Why will it be the best SD I've ever seen? Why can't the 722 show HD on two sets? Which straight HD receiver would you recommend for a 2nd set? Will the HD PQ be enough better than the best SD PQ I've ever seen to warrant the cost of a second HD receiver? Probably a question many are wondering or will be by the time the holidays roll around.


----------



## scooper (Apr 22, 2002)

It comes down to this - 
Do you want 2 different HD feeds on the 2 TVs , or can you live with one HD feed serving both TVs (assuming you use HDMI for one TV and the component video for the other - both of which are only available on TV1) ?


----------



## inazsully (Oct 3, 2006)

So your saying that the 722 can send a HD signal to either TV but not both at the same time?


----------



## RasputinAXP (Jan 23, 2008)

inazsully said:


> So your saying that the 722 can send a HD signal to either TV but not both at the same time?

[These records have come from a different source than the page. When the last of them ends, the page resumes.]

-- ==== Sys2Proof/Machine/Window.lean ====
section
/-! DEFINITION. The host's side: the address window (10_state.md R42 to R44, R47, 20_memory.md R54), the gate in front of `CMD`
(60_exceptions.md R248), and taking the host's next action. -/

namespace Sys2Proof.Machine

/-! ### The window (10_state.md R42) -/

/-- The window offset of `CMD`. -/
def cmdOffset : BitVec 17 := 0x10000

/-- A register as the host reads it; `CMD` reads 0 and unlisted offsets are reserved (10_state.md R42). The argument is the offset
within REG. -/
def readReg (s : State) (off : Nat) : Word :=
  match off with
  | 0x04 => statusWord s
  | 0x08 => s.length.setWidth 32
  | 0x0C => s.appdata.setWidth 32
  | 0x10 => s.sndptr
  | 0x14 => s.sndlen.setWidth 32
  | 0x18 => s.csbase.setWidth 32
  | 0x1C => s.cslen.setWidth 32
  | 0x20 => s.csres.setWidth 32
  | 0x24 => s.acc32
  | 0x28 => s.op16.setWidth 32
  | 0x2C => s.scan.setWidth 32
  | 0x30 => s.ipid.setWidth 32
  | _ => 0

/-- A host write to a register other than `CMD`: read-only registers, reserved bits and reserved offsets ignore it
(10_state.md R42, R44). -/
def writeReg (s : State) (off : Nat) (v : Word) : State :=
  match off with
  | 0x08 => s.setLength (v.setWidth 16)
  | 0x0C => s.setAppdata (v.setWidth 16)
  | 0x10 => s.setSndptr v
  | 0x14 => s.setSndlen (v.setWidth 16)
  | 0x18 => s.setCsbase (v.setWidth 16)
  | 0x1C => s.setCslen (v.setWidth 16)
  | 0x24 => s.setAcc32 v
  | 0x28 => s.setOp16 (v.setWidth 16)
  | 0x30 => s.setIpid (v.setWidth 16)
  | _ => s

/-- Word `n` of a TCP slot (10_state.md R43). -/
def tcpWord (t : TcpSlot) (n : Nat) : Word :=
  match n with
  | 0 => t.laddr
  | 1 => t.raddr
  | 2 => t.lport ++ t.rport
  | 3 => (0 : Byte) ++ (t.kaCount ++ (t.rtxCount ++ (t.tag ++ ((0 : BitVec 3) ++ BitVec.ofBool t.active))))
  | 4 => t.kaTimer ++ t.rtxTimer
  | _ => 0

/-- A TCP slot after a host write of word `n` (10_state.md R43, R44). -/
def tcpWriteWord (t : TcpSlot) (n : Nat) (v : Word) : TcpSlot :=
  match n with
  | 0 => { t with laddr := v }
  | 1 => { t with raddr := v }
  | 2 => { t with lport := v.extractLsb' 16 16, rport := v.extractLsb' 0 16 }
  | 3 => { t with active := v.getLsbD 0, tag := v.extractLsb' 4 4, rtxCount := v.extractLsb' 8 8,
                  kaCount := v.extractLsb' 16 8 }
  | 4 => { t with rtxTimer := v.extractLsb' 0 16, kaTimer := v.extractLsb' 16 16 }
  | _ => t

/-- Word `n` of a UDP slot: words 0 to 2 and bit 0 of word 3 (10_state.md R43). -/
def udpWord (u : UdpSlot) (n : Nat) : Word :=
  match n with
  | 0 => u.laddr
  | 1 => u.raddr
  | 2 => u.lport ++ u.rport
  | 3 => (0 : BitVec 31) ++ BitVec.ofBool u.active
  | _ => 0

/-- A UDP slot after a host write of word `n` (10_state.md R43, R44). -/
def udpWriteWord (u : UdpSlot) (n : Nat) (v : Word) : UdpSlot :=
  match n with
  | 0 => { u with laddr := v }
  | 1 => { u with raddr := v }
  | 2 => { u with lport := v.extractLsb' 16 16, rport := v.extractLsb' 0 16 }
  | 3 => { u with active := v.getLsbD 0 }
  | _ => u

/-- What a window offset names (10_state.md R42). -/
inductive Place where
  /-- A byte of `buf`, in range. -/
  | buf (a : Nat)
  /-- A register, by its offset in REG. -/
  | reg (off : Nat)
  /-- Word `n` of TCP slot `k`, in range. -/
  | tcp (k n : Nat)
  /-- Word `n` of UDP slot `k`, in range and present. -/
  | udp (k n : Nat)
  /-- "Addresses not listed are reserved". -/
  | reserved
  deriving DecidableEq, Repr

/-- The window map for a byte offset (10_state.md R42). For REG and CT it names the word at an aligned offset. -/
def placeOf (c : Config) (off : Nat) : Place :=
  if off < 0x10000 then (if off < bufSize c then .buf off else .reserved)
  else if off < 0x10100 then .reg (off - 0x10000)
  else if off < 0x11000 then .reserved
  else if off < 0x13000 then
    (if (off - 0x11000) / 32 < c.nTcp then .tcp ((off - 0x11000) / 32) ((off - 0x11000) % 32 / 4) else .reserved)
  else if off < 0x15000 then
    (if c.udpEn = true ∧ (off - 0x13000) / 32 < c.nUdp then
      .udp ((off - 0x13000) / 32) ((off - 0x13000) % 32 / 4)
     else .reserved)
  else .reserved

/-- REG and CT take only words at multiples of 4 (20_memory.md R54). An access is to the space its first byte is in (log 24). -/
def wordAccess (width : Width) (off : BitVec 17) : Bool := decide (width = .word) && decide (off.toNat % 4 = 0)

/-- A host read: BUF by bytes, REG and CT by aligned words, 0 elsewhere (10_state.md R42, 20_memory.md R54). The data goes to
`rdata` (log 7); a wide access to BUF does not exist (20_memory.md R53; log 8). -/
def hostRead (width : Width) (off : BitVec 17) (s : State) : Host.Outcome State Fault Refusal :=
  match placeOf s.cfg off.toNat with
  | .buf a => if width = .byte then .next (s.setRdata ((s.bufByte a).setWidth 32)) else .refused .bufWide
  | .reg r => .next (s.setRdata (if wordAccess width off then readReg s r else 0))
  | .tcp k n => .next (s.setRdata (if wordAccess width off then tcpWord (s.tcpSlot k) n else 0))
  | .udp k n => .next (s.setRdata (if wordAccess width off then udpWord (s.udpSlot k) n else 0))
  | .reserved => .next (s.setRdata 0)

/-- A host write to storage, `CMD` excepted (10_state.md R42, R44, 20_memory.md R54). A faulted block takes it too
(60_exceptions.md R248). -/
def hostWrite (width : Width) (off : BitVec 17) (v : Word) (s : State) : Host.Outcome State Fault Refusal :=
  match placeOf s.cfg off.toNat with
  | .buf a => if width = .byte then .next (s.storeBuf a (v.setWidth 8)) else .refused .bufWide
  | .reg r => .next (if wordAccess width off then writeReg s r v else s)
  | .tcp k n => .next (if wordAccess width off then s.setTcp k (tcpWriteWord (s.tcpSlot k) n v) else s)
  | .udp k n => .next (if wordAccess width off then s.setUdp k (udpWriteWord (s.udpSlot k) n v) else s)
  | .reserved => .next s

/-- The host writes a byte of its send-data region (10_state.md R25); an address outside it does not exist (20_memory.md R50;
log 9). -/
def hostSndWrite (addr : Word) (v : Byte) (s : State) : Host.Outcome State Fault Refusal :=
  if addr.toNat < s.cfg.sndSize then .next (s.storeSnd addr.toNat v) else .fault .sndAddress

/-- The host reads a byte of its send-data region (70_reset_and_hazards.md R284); the data goes to `rdata` (log 7). -/
def hostSndRead (addr : Word) (s : State) : Host.Outcome State Fault Refusal :=
  if addr.toNat < s.cfg.sndSize then .next (s.setRdata ((s.sndByte addr.toNat).setWidth 32)) else .fault .sndAddress

/-! ### Commands -/

/-- What the host's next action comes to. -/
inductive Move where
  /-- No action: "the block is idle and waits for a `CMD` write" (70_reset_and_hazards.md R271). -/
  | idle
  /-- A legal command, and the state it starts in. -/
  | run (i : Instr) (s : State)
  /-- An action that ends without a command. -/
  | done (o : Host.Outcome State Fault Refusal)

/-- A word written to `CMD`: ignored while faulted (10_state.md R47, 60_exceptions.md R248), `ILLEGAL_CMD` when it decodes to
nothing (30_encoding.md R86), else a command to run. -/
def writeCmd (w : Word) (s : State) : Move :=
  if s.faultBit then .done (.next s)
  else match decode s.cfg.udpEn w with
    | .ok i => .run i s
    | .error _ => .done (raise .illegalCmd s).outcome

/-- Two overlapping `CMD` writes (60_exceptions.md R249; log 10): if the first starts a command, the second finds it executing;
else nothing is executing and the second is a write like any other. -/
def writeCmdTwice (first second : Word) (s : State) : Move :=
  if s.faultBit then .done (.next s)
  else match decode s.cfg.udpEn first with
    | .ok i => .done (.next (reentryState i s))
    | .error _ => writeCmd second (raise .illegalCmd s).state

/-- One host action. -/
def hostAct (op : HostOp) (s : State) : Move :=
  match op with
  | .write width off v =>
    if off = cmdOffset ∧ width = .word then writeCmd v s else .done (hostWrite width off v s)
  | .read width off => .done (hostRead width off s)
  | .sndWrite addr v => .done (hostSndWrite addr v s)
  | .sndRead addr => .done (hostSndRead addr s)
  | .overlap first second => writeCmdTwice first second s
  | .reset => .done (.next (resetBlock s))

/-- Take the host's next action: this machine's fetch (log 6). -/
def hostMove (s : State) : Move :=
  match s.script with
  | [] => .idle
  | op :: rest => hostAct op (s.setScript rest)

end Sys2Proof.Machine
end

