/-- An access that names nothing is ignored on a write and gives 0 on a read; a write to a read-only register is ignored (10_state.md R42,
R44, 20_memory.md R54). -/
def Obligations.OtherAccessesDoNothing : Prop :=
  ∀ (s : State) (width : Width) (off : BitVec 17) (v : Word),
    (namesNothing s width off ∨ off = 0x10004 ∨ off = 0x10020 ∨ off = 0x1002C →
      step (doing (.write width off v) s) = .next s) ∧
    (namesNothing s width off → step (doing (.read width off) s) = .next { s with rdata := 0 })

/-- Words 0 to 7 of an existing TCP slot (10_state.md R43, R44): a read gives the fields at their bits and 0 in the reserved ones; a write
stores the fields of that word and nothing else; it then reads back with its reserved bits 0. -/
def Obligations.TcpSlotWordsHoldTheFields : Prop :=
  ∀ (s : State) (k n : Nat) (v : Word), s.Inv → k < s.cfg.nTcp → n < 8 →
    let off : BitVec 17 := BitVec.ofNat 17 (0x11000 + 32 * k + 4 * n)
    let mask : Word := if n < 3 ∨ n = 4 then 0xFFFFFFFF else if n = 3 then 0x00FFFFF1 else 0
    let t : State := { s with tcp := s.tcp.set k (tcpSlotStored (s.tcpSlot k) n v.toNat) }
    step (doing (.read .word off) s) = .next { s with rdata := BitVec.ofNat 32 (tcpSlotReads (s.tcpSlot k) n) } ∧
    step (doing (.write .word off v) s) = .next t ∧
    t.tcpSlot k = tcpSlotStored (s.tcpSlot k) n v.toNat ∧ (∀ j, j ≠ k → t.tcpSlot j = s.tcpSlot j) ∧
    step (doing (.read .word off) t) = .next { t with rdata := v &&& mask } ∧
    ∀ m, m < 8 → m ≠ n → step (doing (.read .word (BitVec.ofNat 17 (0x11000 + 32 * k + 4 * m))) t) =
      .next { t with rdata := BitVec.ofNat 32 (tcpSlotReads (s.tcpSlot k) m) }

/-- The same for a UDP slot, which has words 0 to 2 and bit 0 of word 3 (10_state.md R43, R44). -/
def Obligations.UdpSlotWordsHoldTheFields : Prop :=
  ∀ (s : State) (k n : Nat) (v : Word), s.Inv → s.cfg.udpEn = true → k < s.cfg.nUdp → n < 8 →
    let off : BitVec 17 := BitVec.ofNat 17 (0x13000 + 32 * k + 4 * n)
    let mask : Word := if n < 3 then 0xFFFFFFFF else if n = 3 then 1 else 0
    let t : State := { s with udp := s.udp.set k (udpSlotStored (s.udpSlot k) n v.toNat) }
    step (doing (.read .word off) s) = .next { s with rdata := BitVec.ofNat 32 (udpSlotReads (s.udpSlot k) n) } ∧
    step (doing (.write .word off v) s) = .next t ∧
    t.udpSlot k = udpSlotStored (s.udpSlot k) n v.toNat ∧ (∀ j, j ≠ k → t.udpSlot j = s.udpSlot j) ∧
    step (doing (.read .word off) t) = .next { t with rdata := v &&& mask } ∧
    ∀ m, m < 8 → m ≠ n → step (doing (.read .word (BitVec.ofNat 17 (0x13000 + 32 * k + 4 * m))) t) =
      .next { t with rdata := BitVec.ofNat 32 (udpSlotReads (s.udpSlot k) m) }
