/-! ### A command that ends early has faulted -/

/-- A piece of pseudocode that ends the command leaves a faulted block (60_exceptions.md R247). -/
def Run.FaultsIfRaised (r : Run) : Prop := ∀ t, r = .raised t → t.faultBit = true

theorem faultsIfRaised_on (s : State) : (Run.on s).FaultsIfRaised := fun _ e => by cases e

theorem faultsIfRaised_raise (c : ContractFault) (s : State) : (raise c s).FaultsIfRaised := fun _ e => by
  cases e
  rfl

theorem faultsIfRaised_andThen {r : Run} {f : State → Run} (h : r.FaultsIfRaised)
    (g : ∀ t, (f t).FaultsIfRaised) : (r.andThen f).FaultsIfRaised := by
  cases r with
  | on t => exact g t
  | raised t => exact h

theorem faultsIfRaised_tcpFinalise (s : State) : (tcpFinalise s).FaultsIfRaised := by
  rcases tcpFinalise_cases s with ⟨-, e⟩ | ⟨-, -, e⟩ | ⟨-, -, e⟩ <;> rw [e]
  · exact faultsIfRaised_on _
  · exact faultsIfRaised_on _
  · exact faultsIfRaised_raise _ _

theorem faultsIfRaised_udpFinalise (u : Nat) (s : State) : (udpFinalise u s).FaultsIfRaised := by
  unfold udpFinalise udpFill
  split_ifs
  · exact faultsIfRaised_on _
  · split
    · exact faultsIfRaised_on _
    · exact faultsIfRaised_raise _ _
  · exact faultsIfRaised_raise _ _

theorem faultsIfRaised_teardown (k : Nat) (s : State) : (teardown k s).FaultsIfRaised :=
  faultsIfRaised_andThen (faultsIfRaised_tcpFinalise _) fun _ => faultsIfRaised_on _

theorem faultsIfRaised_pollActive (k : Nat) (t : TcpSlot) (s : State) : (pollActive k t s).FaultsIfRaised := by
  rcases pollActive_cases k t s with ⟨v, e⟩ | ⟨r, v, -, e⟩ <;> rw [e]
  · exact faultsIfRaised_teardown _ _
  · exact faultsIfRaised_tcpFinalise _

theorem faultsIfRaised_tcpPoll (k : Nat) (s : State) : (tcpPoll k s).FaultsIfRaised := by
  unfold tcpPoll
  split_ifs
  · exact faultsIfRaised_raise _ _
  · exact faultsIfRaised_pollActive _ _ _
  · exact faultsIfRaised_on _

theorem faultsIfRaised_udpPoll (k : Nat) (s : State) : (udpPoll k s).FaultsIfRaised := by
  unfold udpPoll
  split_ifs
  · exact faultsIfRaised_raise _ _
  · exact faultsIfRaised_udpFinalise _ _
  · exact faultsIfRaised_on _

theorem faultsIfRaised_pollIndex (k : Nat) (s : State) : (pollIndex k s).FaultsIfRaised := by
  unfold pollIndex
  split_ifs
  · exact faultsIfRaised_tcpPoll k s
  · exact faultsIfRaised_udpPoll _ s

theorem faultsIfRaised_timerLoop (n : Nat) (s : State) : (timerLoop n s).FaultsIfRaised := by
  induction n generalizing s with
  | zero => exact faultsIfRaised_on s
  | succ n ih =>
    unfold timerLoop
    split_ifs
    · refine faultsIfRaised_andThen (faultsIfRaised_pollIndex _ _) fun t => ?_
      split_ifs
      · exact ih t
      · exact faultsIfRaised_on t
    · exact faultsIfRaised_on s

/-! ### The cursor in `EV_TIMER` -/

/-- The number of slots of legal parameters is not 0 and fits `SCAN` (00_scope.md R13). -/
theorem Config.ok_totalSlots {c : Config} (h : c.ok = true) : 0 < totalSlots c ∧ totalSlots c < 1024 := by
  simp only [Config.ok, Bool.and_eq_true, decide_eq_true_eq] at h
  unfold totalSlots
  cases hu : c.udpEn <;> simp only [hu, Bool.false_eq_true, if_false, if_true, decide_eq_true_eq,
    Bool.and_eq_true] at h ⊢ <;> omega

/-- A round of the loop moves the cursor up by one, so it never passes `N_TOT` (41_dispatch.md R160). -/
theorem timerLoop_scan_le (n : Nat) {s : State} (h : s.cfg.ok = true) (hs : s.scan.toNat ≤ totalSlots s.cfg) :
    (timerLoop n s).state.scan.toNat ≤ totalSlots s.cfg := by
  induction n generalizing s with
  | zero => exact hs
  | succ n ih =>
    by_cases hlt : s.scan.toNat < totalSlots s.cfg
    · rw [timerLoop, if_pos hlt]
      have hcfg := (keeps_pollIndex (s := s.setScan (s.scan + 1)) (Config.ok_room h) s.scan.toNat).cfg
      have hscan := pollIndex_scan s.scan.toNat (s.setScan (s.scan + 1))
      have hnext : (s.scan + 1).toNat ≤ totalSlots s.cfg := by
        have := (Config.ok_totalSlots h).2
        bv_omega
      cases hp : pollIndex s.scan.toNat (s.setScan (s.scan + 1)) with
      | raised t =>
        rw [hp] at hscan
        simp only [Run.raised_andThen, Run.raised_state, State.setScan_scan] at hscan ⊢
        rwa [hscan]
      | on t =>
        rw [hp] at hcfg hscan
        simp only [Run.on_state, State.setScan_cfg, State.setScan_scan] at hcfg hscan
        have ht : t.scan.toNat ≤ totalSlots t.cfg := by rwa [hscan, hcfg]
        simp only [Run.on_andThen]
        split_ifs
        · rw [← hcfg]
          exact ih (by rwa [hcfg]) ht
        · rwa [Run.on_state, ← hcfg]
    · rwa [timerLoop, if_neg hlt]

/-- After `EV_TIMER` the cursor is below `N_TOT`, unless a poll raised (41_dispatch.md R160; log 15). -/
theorem evTimer_scanOk {s : State} (h : s.cfg.ok = true) (hs : s.scan.toNat ≤ totalSlots s.cfg) :
    (packetRun .evTimer s).state.scanOk := by
  intro hf
  have hle := timerLoop_scan_le (totalSlots s.cfg) (s := s.setLength 0) h hs
  have hraise := faultsIfRaised_timerLoop (totalSlots s.cfg) (s.setLength 0)
  have hcfg := (keeps_timerLoop (totalSlots s.cfg) (s := s.setLength 0) (Config.ok_room h)).cfg
  simp only [packetRun] at hf ⊢
  cases hr : timerLoop (totalSlots s.cfg) (s.setLength 0) with
  | raised t =>
    rw [hr] at hf
    exact absurd (hraise t hr) (by simpa using hf)
  | on t =>
    rw [hr] at hle hcfg
    simp only [Run.on_state, State.setLength_cfg] at hle hcfg
    have hpos := (Config.ok_totalSlots h).1
    simp only [Run.on_andThen, scanWrap, Run.on_state]
    split_ifs with hw
    · simpa [hcfg] using hpos
    · rw [hcfg] at hw ⊢
      omega

/-! ### The invariant -/

/-- What the invariant reads is the same in both states, the tables up to their contents. -/
structure SameShape (s t : State) : Prop where
  cfg : t.cfg = s.cfg
  tcpLen : t.tcp.length = s.tcp.length
  udpLen : t.udp.length = s.udp.length
  buf : t.buf = s.buf
  snd : t.snd = s.snd
  faultBit : t.faultBit = s.faultBit
  fcode : t.fcode = s.fcode
  scan : t.scan = s.scan

theorem SameShape.inv {s t : State} (e : SameShape s t) (h : s.Inv) : t.Inv := by
  obtain ⟨hcfg, htcp, hudp, hmem, hstatus, hscan⟩ := h
  constructor
  case cfg => rwa [e.cfg]
  case tcp => rwa [e.tcpLen, e.cfg]
  case udp => rwa [e.udpLen, e.cfg]
  case mem => simpa only [State.memOk, e.buf, e.snd, e.cfg] using hmem
  case status => simpa only [State.statusOk, e.faultBit, e.fcode] using hstatus
  case scan => simpa only [State.scanOk, e.faultBit, e.scan, e.cfg] using hscan

theorem sameShape_setTcp (s : State) (k : Nat) (v : TcpSlot) : SameShape s (s.setTcp k v) :=
  ⟨rfl, List.length_set, rfl, rfl, rfl, rfl, rfl, rfl⟩

theorem sameShape_setUdp (s : State) (k : Nat) (v : UdpSlot) : SameShape s (s.setUdp k v) :=
  ⟨rfl, rfl, List.length_set, rfl, rfl, rfl, rfl, rfl⟩

theorem sameShape_setRdata (s : State) (v : Word) : SameShape s (s.setRdata v) :=
  ⟨rfl, rfl, rfl, rfl, rfl, rfl, rfl, rfl⟩

theorem sameShape_setScript (s : State) (ops : List HostOp) : SameShape s (s.setScript ops) :=
  ⟨rfl, rfl, rfl, rfl, rfl, rfl, rfl, rfl⟩

theorem sameShape_setAcc32 (s : State) (v : Word) : SameShape s (s.setAcc32 v) :=
  ⟨rfl, rfl, rfl, rfl, rfl, rfl, rfl, rfl⟩

theorem sameShape_setCsres (s : State) (v : Half) : SameShape s (s.setCsres v) :=
  ⟨rfl, rfl, rfl, rfl, rfl, rfl, rfl, rfl⟩

/-- No register the host can write is one the invariant reads (10_state.md R42). -/
theorem sameShape_writeReg (s : State) (off : Nat) (v : Word) : SameShape s (writeReg s off v) := by
  unfold writeReg
  split <;> exact ⟨rfl, rfl, rfl, rfl, rfl, rfl, rfl, rfl⟩

/-- A change that keeps what every packet command keeps, and a legal cursor, keeps the invariant. -/
theorem Keeps.inv {s t : State} (k : Keeps s t) (h : s.Inv) (hscan : t.scanOk) : t.Inv := by
  obtain ⟨hcfg, htcp, hudp, ⟨hbufWf, hbufBound, hsndWf, hsndBound⟩, hstatus, -⟩ := h
  constructor
  case cfg => rwa [k.cfg]
  case tcp => rw [k.tcpLen, k.cfg, htcp]
  case udp => rw [k.udpLen, k.cfg, hudp]
  case mem =>
    unfold State.memOk
    rw [k.cfg]
    exact ⟨k.bufWf hbufWf, k.bufBound hbufBound, k.sndWf hsndWf, k.sndBound hsndBound⟩
  case status =>
    rcases k.status with ⟨hbit, hcode⟩ | ⟨hbit, hcode⟩
    · simpa only [State.statusOk, hbit, hcode] using hstatus
    · exact ⟨fun hf => absurd hbit (by simp [hf]), fun _ => hcode⟩
  case scan => exact hscan

theorem inv_raise {s : State} (c : ContractFault) (h : s.Inv) : (raise c s).state.Inv :=
  (keeps_raise c s).inv h fun hf => by simp at hf

theorem inv_storeBuf {s : State} (h : s.Inv) {a : Nat} (ha : a < bufSize s.cfg) (v : Byte) : (s.storeBuf a v).Inv := by
  obtain ⟨hcfg, htcp, hudp, ⟨hbufWf, hbufBound, hsnd⟩, hstatus, hscan⟩ := h
  exact ⟨hcfg, htcp, hudp, ⟨memWrite_wf hbufWf a v, memWrite_bound hbufBound ha v, hsnd⟩, hstatus, hscan⟩

theorem inv_storeSnd {s : State} (h : s.Inv) {a : Nat} (ha : a < s.cfg.sndSize) (v : Byte) : (s.storeSnd a v).Inv := by
  obtain ⟨hcfg, htcp, hudp, ⟨hbufWf, hbufBound, hsndWf, hsndBound⟩, hstatus, hscan⟩ := h
  exact ⟨hcfg, htcp, hudp, ⟨hbufWf, hbufBound, memWrite_wf hsndWf a v, memWrite_bound hsndBound ha v⟩, hstatus, hscan⟩

/-- A command that is started keeps the invariant; it is started in a block that is not faulted (10_state.md R47). -/
theorem inv_exec {i : Instr} {s t : State} (h : s.Inv) (hf : s.faultBit = false) (e : exec i s = .next t) : t.Inv := by
  cases hi : packetCommand i with
  | false =>
    rcases exec_checksum_cases hi e with ⟨v, rfl⟩ | ⟨v, rfl⟩ | rfl
    · exact (sameShape_setAcc32 s v).inv h
    · exact (sameShape_setCsres s v).inv h
    · exact inv_raise .range h
  | true =>
    have hk := exec_keeps hi (Config.ok_room h.cfg) e
    rw [exec_eq_packetRun hi, Host.Outcome.next.injEq] at e
    refine hk.inv h ?_
    by_cases hT : i = .evTimer
    · subst hT
      rw [← e]
      exact evTimer_scanOk h.cfg (h.scan hf).le
    · intro _
      rw [hk.cfg, ← e, packetRun_scan hT]
      exact h.scan hf
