-- ==== Sys2Proof/Machine/LinkEvents.lean ====
section
/-! DEFINITION. The events of the ship link: the replies by kind (R125), the continuation, the two timeouts (R124, R125), and
the two judgements of the link state that the end of an exchange makes, taken alone (R128, R129, log 5). -/

namespace Sys2Proof.Machine

def Query.isHeader : Query → Bool
  | .header => true
  | .entry _ | .level _ | .permit _ | .advice _ _ | .alive => false

def Query.isLevel : Query → Bool
  | .level _ => true
  | .header | .entry _ | .permit _ | .advice _ _ | .alive => false

def Query.isPermit : Query → Bool
  | .permit _ => true
  | .header | .entry _ | .level _ | .advice _ _ | .alive => false

def Query.isAdvice : Query → Bool
  | .advice _ _ => true
  | .header | .entry _ | .level _ | .permit _ | .alive => false

def Query.isAlive : Query → Bool
  | .alive => true
  | .header | .entry _ | .level _ | .permit _ | .advice _ _ => false

/-- HEADER_REPLY (R125, R131). -/
def execHeaderReply (telegram : List Byte) (s : State) : Host.Outcome State Fault Refusal :=
  .next (s.takeReply Query.isHeader false telegram)

/-- ENTRY_REPLY: an ENTRY reply without MORE (R125, R131). -/
def execEntryReply (telegram : List Byte) (s : State) : Host.Outcome State Fault Refusal :=
  .next (s.takeReply Query.takesMore false telegram)

/-- ENTRY_REPLY_MORE: an ENTRY reply that carries MORE (R125). -/
def execEntryReplyMore (telegram : List Byte) (s : State) : Host.Outcome State Fault Refusal :=
  .next (s.takeReply Query.takesMore true telegram)

/-- CONTINUATION (R125). -/
def execContinuation (telegram : List Byte) (s : State) : Host.Outcome State Fault Refusal :=
  .next (s.takeContinuation telegram)

/-- CONTINUATION_TIMEOUT (R125). -/
def execContinuationTimeout (s : State) : Host.Outcome State Fault Refusal := .next s.continuationLate

/-- LEVEL_REPLY (R140). -/
def execLevelReply (telegram : List Byte) (s : State) : Host.Outcome State Fault Refusal :=
  .next (s.takeReply Query.isLevel false telegram)

/-- PERMIT_REPLY (R137). -/
def execPermitReply (telegram : List Byte) (s : State) : Host.Outcome State Fault Refusal :=
  .next (s.takeReply Query.isPermit false telegram)

/-- ADVICE_REPLY (R136). -/
def execAdviceReply (telegram : List Byte) (s : State) : Host.Outcome State Fault Refusal :=
  .next (s.takeReply Query.isAdvice false telegram)

/-- ALIVE_REPLY (R135). -/
def execAliveReply (telegram : List Byte) (s : State) : Host.Outcome State Fault Refusal :=
  .next (s.takeReply Query.isAlive false telegram)

/-- REPLY_WINDOW_EXPIRED (R124). -/
def execReplyWindowExpired (s : State) : Host.Outcome State Fault Refusal := .next s.windowOut

/-- LINK_LOST (R128, R129). -/
def execLinkLost (s : State) : Host.Outcome State Fault Refusal := .next s.judgeLost

/-- LINK_RECOVERED (R128, R129). -/
def execLinkRecovered (s : State) : Host.Outcome State Fault Refusal := .next s.judgeRecovered

end Sys2Proof.Machine
end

It can send a high def signal to two HDTVs, one from the HDMI and one from the Component connections, but they are mirrored outputs and whatever is seen on one is seen on the other.


----------



## JackDW001 (Oct 2, 2009)

gmandel,

I have been looking into the same thing in having multiple HD TVs. I think I will just go with a 612 DVR receiver on each TV and not have to worry about the TV1 and TV2 feature since TV2 is SD and not HD. IMHO, by having two seperate receivers, if a receiver goes out, it will effect only one TV and not knock out two of them. 

Just my 2 cents worth (worth about a penny these days).


----------



## inazsully (Oct 3, 2006)

But you'll be paying for double DVR service with a pair of 612's. Plus if one breaks DISH will replace it. I can't imagine why you would want to have the same show playing on two TV's at the same time. Unless it's a football game and so many friends are over you don't have room for them in front of just one TV.


----------



## Jim5506 (Jun 7, 2004)

Alternatively, put a 211K on each HDTV with an EHD on each.

You pay a one time $40 EHD enabling fee, have NO DVR fees and can swap EHDs between the receivers if needed.


----------



## coldsteel (Mar 29, 2007)

Jim5506 said:


> Alternatively, put a 211K on each HDTV with an EHD on each.
> 
> You pay a one time $40 EHD enabling fee, have NO DVR fees and can swap EHDs between the receivers if needed.


+1


----------



## RasputinAXP (Jan 23, 2008)

inazsully said:


> I can't imagine why you would want to have the same show playing on two TV's at the same time. Unless it's a football game and so many friends are over you don't have room for them in front of just one TV.


Because I don't use them both at the same time except during the Super Bowl or NHL playoffs.


----------